I have a pyspark data frame which looks like the sample below, ignoring the column called name, it is what I need to create out of columns side 1 and side 2. The issue is that the name needs to be the same regardless of whether side 1 contains A and side 2 B or side 1 B and side 2 A; the final result needs to be A/B so simply concating the two columns does not work because the names would look different A/B - B/A. I need to do a groupby further down the line using the name column which is why I need the names to be reflected correctly. Could someone please point me to a way I can use to do this.
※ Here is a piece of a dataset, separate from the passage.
-- ==== Sys2Proof/Machine/Dispatch.lean ====
section
/-! DEFINITION. One arm per command: a direct call of its meaning, or its rejection by name. -/

namespace Sys2Proof.Machine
df = pd.DataFrame({"column1":['Value1','Value2','Value3','Value4','Value5','Value6','Value7','Value8','Value9','Value10','Value11','Value12','Value13','Value14','Value 15','Value16'],\
"column2":['Value1','Value2','Value3','Value4','Value5','Value6','Value7','Value8','Value9','Value10','Value11','Value12','Value13','Value14','Value 15','Value16'],\
"column3":['Value1','Value2','Value3','Value4','Value5','Value6','Value7','Value8','Value9','Value10','Value11','Value12','Value13','Value14','Value 15','Value16'],\
"column4":['Value1','Value2','Value3','Value4','Value5','Value6','Value7','Value8','Value9','Value10','Value11','Value12','Value13','Value14','Value 15','Value16'],\
"side1":['A','B','A','K','C','G','F','F','M','N','S','K','K','N','RE','RA'],\
"side2":['B','A','B','M','H','H','Y','Y','N','M','F','N','N','K','RA','RE']})
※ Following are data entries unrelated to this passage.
/-- Result tiles and completion (R97, R155, R198, R199, R202): the next tile goes to the end of the queue that the command names,
with its shape and marks; a command whose work is done and whose tiles are gone leaves the list, is counted and sets its flag, and
a TFILL completes with the memories as its fill leaves them (that a command writes when it completes is the model's reading, log
19). -/
def Obligations.TowerCommandsReturn : Prop :=
  ∀ (s : State) (tower index : Nat) (r : Running) (x : RetTile) (rest : List RetTile) (k : CmdCheck),
    (s.tower tower).running[index]? = some r → s.keepRuns tower = true →
    let c := r.cmd
    let q := (s.core c.core).queue c.qret
    let completes (P : State → Prop) : Prop := ∃ n, exec (.tcmdComplete tower index) s = .next n ∧
      (n.tower tower).running = (s.tower tower).running.eraseIdx index ∧
      ((s.tower tower).doneCount.toNat < 2 ^ 32 - 1 → (n.tower tower).doneCount = (s.tower tower).doneCount + 1) ∧
      (∀ f, c.flag = some f → (n.core c.core).flags.getLsbD (f % 8) = true) ∧ P n
    (r.working = false → r.tiles = x :: rest → (s.tower tower).returnsNext c = true →
      s.holdsTask c.part c.job c.core = true → q.kind = .towerReturn → q.room = true → c.bySeq = none →
      ∃ n, exec (.tcmdReturnPush tower index) s = .next n ∧
        ((n.core c.core).queue c.qret).tags = q.tags ++ [mkTag x.poison x.last x.rows x.cols] ∧
        ∃ y, (n.tower tower).running[index]? = some y ∧ y.tiles = rest ∧ y.returned = r.returned + 1) ∧
    (r.silent = false → r.dropTiles = false → (s.job c.part c.job).saved = [] → c.record = 0 →
      (r.working = false → r.tiles = [] → completes (fun n => (n.tower tower).ram = (s.tower tower).ram)) ∧
      (r.working = true → r.counted ≤ c.bound → c.cmd = .tfill → c.retEn = false → c.checked = some k →
        let p := (s.runFill tower c).1
        completes (fun n => (n.tower tower).ram = (p.tower tower).ram ∧ (n.tower tower).frames = (p.tower tower).frames ∧
          n.scratch = p.scratch ∧ n.cupolas = p.cupolas)))

/-- The watchdog, the purge and the busy count (R200, R228): a command that still works past its BOUND ends and is counted as the
last overrun, and faults its job with OVERRUN where its core holds the task; PURGE ends a queued command ABORTED, and reading
TSEQ_BUSY_LO latches the high half. -/
def Obligations.TowerWatchdogAndRegisters : Prop :=
  ∀ (s : State) (tower index : Nat) (r : Running) (c : TowerCmd),
    ((s.tower tower).running[index]? = some r → s.keepRuns tower = true → r.working = true → r.cmd.bound < r.counted →
      r.cmd.core < 288 →
      (s.holdsTask r.cmd.part r.cmd.job r.cmd.core = false →
        ∃ n, exec (.tcmdWatchdog tower index) s = .next n ∧
          (n.tower tower).running = (s.tower tower).running.eraseIdx index ∧
          (n.tower tower).lastOverrun.toNat / 2 ^ 28 = tcmdCode r.cmd.cmd) ∧
      (s.holdsTask r.cmd.part r.cmd.job r.cmd.core = true → (s.job r.cmd.part r.cmd.job).state ≠ .killing →
        ∃ n, exec (.tcmdWatchdog tower index) s = .next n ∧ (n.job r.cmd.part r.cmd.job).state = .faulted ∧
          (n.job r.cmd.part r.cmd.job).faultStatus = .overrun)) ∧
    (s.takes .pf (towerBase tower + Off.tseqCtl) = true → s.keepRuns tower = true → (s.tower tower).queue = [c] →
      c.record = 0 → (∀ k, (s.core k).seq.run = none) →
      ∃ n, exec (.tseqPurge tower) s = .next n ∧ (n.tower tower).queue = [] ∧
        (c.retEn = true → ∃ r, (n.tower tower).running = (s.tower tower).running ++ [r] ∧ r.cmd = c ∧
          r.status = .aborted ∧ r.tiles = [deadTile]) ∧
        (c.retEn = false → (n.tower tower).running = (s.tower tower).running ∧
          ((s.tower tower).doneCount.toNat < 2 ^ 32 - 1 → (n.tower tower).doneCount = (s.tower tower).doneCount + 1))) ∧
    (s.takes .pf (towerBase tower + Off.tseqBusyLo) = true →
      ∃ n, exec (.tseqBusyLoRead tower) s = .next n ∧ (n.tower tower).busyHi = (s.tower tower).busy.extractLsb' 32 32 ∧
        (n.tower tower).busy = (s.tower tower).busy)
mySchema = StructType([StructField("column 1", StringType(), True), \
StructField("column 2", StringType(), True), StructField("column 3", StringType(), True), \
StructField("column 4", StringType(), True), StructField("side 1", StringType(), True), \
StructField("side 2", StringType(), True)])
df = spark.createDataFrame(df,schema=mySchema)
You can use sort_array
to alphabetically order the combination of side 1
and side 2
and then concatenate them.
from pyspark.sql.functions import *
df.withColumn("name", concat_ws("/", sort_array(array("side 1", "side 2")))).show()
+--------+--------+--------+--------+------+------+-----+
|column 1|column 2|column 3|column 4|side 1|side 2| name|
+--------+--------+--------+--------+------+------+-----+
| Value 1| Value 1| Value 1| Value 1| A| B| A/B|
| Value 2| Value 2| Value 2| Value 2| B| A| A/B|
| Value 3| Value 3| Value 3| Value 3| A| B| A/B|
| Value 4| Value 4| Value 4| Value 4| K| M| K/M|
| Value 5| Value 5| Value 5| Value 5| C| H| C/H|
| Value 6| Value 6| Value 6| Value 6| G| H| G/H|
| Value 7| Value 7| Value 7| Value 7| F| Y| F/Y|
| Value 8| Value 8| Value 8| Value 8| F| Y| F/Y|
| Value 9| Value 9| Value 9| Value 9| M| N| M/N|
|Value 10|Value 10|Value 10|Value 10| N| M| M/N|
|Value 11|Value 11|Value 11|Value 11| S| F| F/S|
|Value 12|Value 12|Value 12|Value 12| K| N| K/N|
|Value 13|Value 13|Value 13|Value 13| K| N| K/N|
|Value 14|Value 14|Value 14|Value 14| N| K| K/N|
|Value 15|Value 15|Value 15|Value 15| RE| RA|RA/RE|
|Value 16|Value 16|Value 16|Value 16| RA| RE|RA/RE|
+--------+--------+--------+--------+------+------+-----+